#### Records provided
/-- BARINIT and BARFREE of a requester. -/
def barOp (s : State) (code : W16) (c : Nat) (r : TallyRef) (top : BitVec 4) (mask : W64) : State × Byte :=
  match tallyOf s c r with
  | none => (tallyRangeFault s code c r, stTallyRange)
  | some t =>
    let (s1, st) := if top = topBarinit then barinitEffect s t mask else barfreeEffect s t
    (tallySigned s1 code c t top 0 st, st)

/-- Where an origin's tally port watch fires. -/
def originTarget (o : Origin) (msix : Byte) (haddr : W64) : WatchTarget :=
  match o with
  | .partner k src _ => .partner k src
  | .host _ => .host haddr msix
  | .unit c => .face (c.toNat - 0x100)

/-! ## Records (Tables 9.6, 9.7, 9.11, 9.13) -/

/-- Value word (Table 9.6). -/
def valueWord (s : State) (t : Nat) : Nat :=
  let x := s.cell t
  min x.watches.length 255 * 2 ^ 40 + (if x.barrier then 2 ^ 32 else 0) + x.value.toNat

/-- Debug record (Table 9.13). -/
def debugRecord (s : State) (t : Nat) : BitVec 128 :=
  let x := s.cell t
  let g := x.signaller
  BitVec.ofNat 128 (g.amount.toNat * 2 ^ 96 + g.src.toNat * 2 ^ 80 + g.status.toNat * 2 ^ 72 + g.op.toNat * 2 ^ 68 +
    g.ctx.toNat * 2 ^ 62 + (if x.barrier then 2 ^ 61 else 0) + x.watches.length * 2 ^ 48 +
    (x.watches.headD 0x1FFF) * 2 ^ 32 + x.value.toNat)

/-- The slot after slot i on a list, 0x1FFF at its end. -/
def nextSlot (i : Nat) : List Nat → Nat
  | [] => 0x1FFF
  | j :: js => if j = i then js.headD 0x1FFF else nextSlot i js

/-- Watch record (Table 9.7); a FREE slot reads its reset value (log entry 19). -/
def watchRecord (s : State) (i : Nat) : BitVec 256 :=
  let w := tget {} s.tally.watches i
  if w.armed then
    let (haddr, tid, tsrc, ttype) : Nat × Nat × Nat × Nat := match w.target with
      | .face f => (0, f, 0, 0)
      | .step q => (0, q, 0, 1)
      | .host a v => (a.toNat, v.toNat, 0, 2)
      | .partner k src => (0, k.val, src.toNat, 3)
    BitVec.ofNat 256 (haddr * 2 ^ 128 + w.cookie.toNat * 2 ^ 112 + w.tally * 2 ^ 96 + w.thr.toNat * 2 ^ 64 +
      nextSlot i (s.cell w.tally).watches * 2 ^ 51 + tid * 2 ^ 40 + tsrc * 2 ^ 36 + ttype * 2 ^ 33 +
      (if w.cons then 2 ^ 32 else 0) + 2 ^ 30 + w.ctx.toNat * 2 ^ 24)
  else BitVec.ofNat 256 (0x1FFF * 2 ^ 51)

/-- Barrier record (Table 9.11). -/
def barrierRecord (s : State) (i : Nat) : BitVec 256 :=
  let b := tget {} s.tally.barriers i
  BitVec.ofNat 256 (b.nxt.toNat * 2 ^ 192 + b.cur.toNat * 2 ^ 128 + b.mask.toNat * 2 ^ 64 +
    (if b.used then 2 ^ 46 else 0) + b.tally * 2 ^ 32)

/-! ## Commands of the tally board -/

/-- Before bring-up step 9 the tally port page answers MODE (R379); only context 0 may name physical tallies (R260). Requests of
the module's own units pass. -/
def tallyGate (s : State) (o : Origin) (c : Nat) (r : TallyRef) : Byte :=
  match o with
  | .unit _ => stOk
  | _ =>
    if !s.life.opened then stMode
    else match r with
      | .phys _ => if c = 0 then stOk else stProt
      | .virt _ => stOk

/-- Offset of a reference in the tally port page (Table 9.4). -/
def tallyOffset : TallyRef → Nat
  | .virt v => 16 * v.toNat
  | .phys t => 0x100000 + 16 * t.toNat

/-- Run one operation for an origin and answer it (R261, R427). -/
def tallyCommand (s : State) (o : Origin) (c : CtxId) (r : TallyRef) (f : State → State × Byte) : State :=
  let g := tallyGate s o c.val r
  let (t, st) := if g = stOk then f s else (s, g)
  answer t o c.val false st [] (0x1000000 + tallyOffset r)

/-- ADD (R256). -/
def execTallyAdd (o : Origin) (c : CtxId) (t : TallyRef) (n : W32) (s : State) : Result :=
  .next (tallyCommand s o c t fun u => tallyOp u (codeOf o) c.val t topAdd n)

/-- SUB (R256). -/
def execTallySub (o : Origin) (c : CtxId) (t : TallyRef) (n : W32) (s : State) : Result :=
  .next (tallyCommand s o c t fun u => tallyOp u (codeOf o) c.val t topSub n)

/-- ARRIVE (R269). -/
def execTallyArrive (o : Origin) (c : CtxId) (t : TallyRef) (sel : W32) (s : State) : Result :=
  .next (tallyCommand s o c t fun u => tallyOp u (codeOf o) c.val t topArrive sel)

/-- SET (R256). -/
def execTallySet (o : Origin) (c : CtxId) (t : TallyRef) (n : W32) (s : State) : Result :=
  .next (tallyCommand s o c t fun u => tallyOp u (codeOf o) c.val t topSet n)

/-- WATCH through the tally port (R262, R263). -/
def execTallyWatch (o : Origin) (c : CtxId) (t : TallyRef) (thr : W32) (cons : Bool) (cookie : W16) (msix : Byte)
    (haddr : W64) (s : State) : Result :=
  .next (tallyCommand s o c t fun u => remoteWatch u (originTarget o msix haddr) c.val t thr cons cookie)

/-- UNWATCH (R266). -/
def execTallyUnwatch (o : Origin) (c : CtxId) (t : TallyRef) (cookie : W16) (s : State) : Result :=
  .next (tallyCommand s o c t fun u => unwatch u (originTarget o 0 0) c.val t cookie)

/-- BARINIT (R267). -/
def execBarinit (o : Origin) (c : CtxId) (t : TallyRef) (mask : W64) (s : State) : Result :=
  .next (tallyCommand s o c t fun u => barOp u (codeOf o) c.val t topBarinit mask)

/-- BARFREE (R267). -/
def execBarfree (o : Origin) (c : CtxId) (t : TallyRef) (s : State) : Result :=
  .next (tallyCommand s o c t fun u => barOp u (codeOf o) c.val t topBarfree 0)

/-- The oldest registration that waits takes a slot: it is checked again and is armed, fires, or fails with MODE (R262). -/
def armOldest (s : State) : State :=
  match s.tally.waiting, freeSlot s with
  | r :: rest, some i =>
    let s1 := { s with tally := { s.tally with waiting := rest } }
    if (s.cell r.tally).barrier ≠ r.barrier || watchCheck s r.tally r.code r.thr ≠ stOk then
      match r.target with
      | .face f => faceWaitFail s1 f stMode
      | .step q => stepWait s1 q (.failed stMode)
      | _ => s1
    else
      let s2 := armWatch { s1 with tally := { s1.tally with opsApplied := s1.tally.opsApplied + 1 } } i
        { armed := true, target := r.target, cons := r.cons, thr := r.thr, tally := r.tally, ctx := r.ctx }
      if watchHolds s2 r.tally r.code r.thr then fireWatch s2 r.tally i else s2
  | _, _ => s

/-- WATCH_ARM_ON_FREE (R262). -/
def execWatchArmOnFree (s : State) : Result := .next (armOldest s)

/-- FACE_GATE: a WAITT that has not fired within gate_wait µs clock-gates its face, which returns its budget share (R276, R411). -/
def faceGate (s : State) (f : Nat) : State :=
  let c := s.face f
  match c.task with
  | none => s
  | some t =>
    match t.wait with
    | .watching since =>
      if c.gated || s.tally.gateWait = 0 || s.now < since + s.tally.gateWait.toNat * usCycles then s
      else { s.setFace f { c with gated := true, wokeAt := s.now } with tally := { s.tally with gates := satInc s.tally.gates } }
    | _ => s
########
## Required action
Within the material above, transcribe exactly the lines that run from the line holding "SET (R256). -/" through the line holding "UNWATCH (R266). -/".

## Answer to this task
/-- SET (R256). -/
def execTallySet (o : Origin) (c : CtxId) (t : TallyRef) (n : W32) (s : State) : Result :=
  .next (tallyCommand s o c t fun u => tallyOp u (codeOf o) c.val t topSet n)

/-- WATCH through the tally port (R262, R263). -/
def execTallyWatch (o : Origin) (c : CtxId) (t : TallyRef) (thr : W32) (cons : Bool) (cookie : W16) (msix : Byte)
    (haddr : W64) (s : State) : Result :=
  .next (tallyCommand s o c t fun u => remoteWatch u (originTarget o msix haddr) c.val t thr cons cookie)

/-- UNWATCH (R266). -/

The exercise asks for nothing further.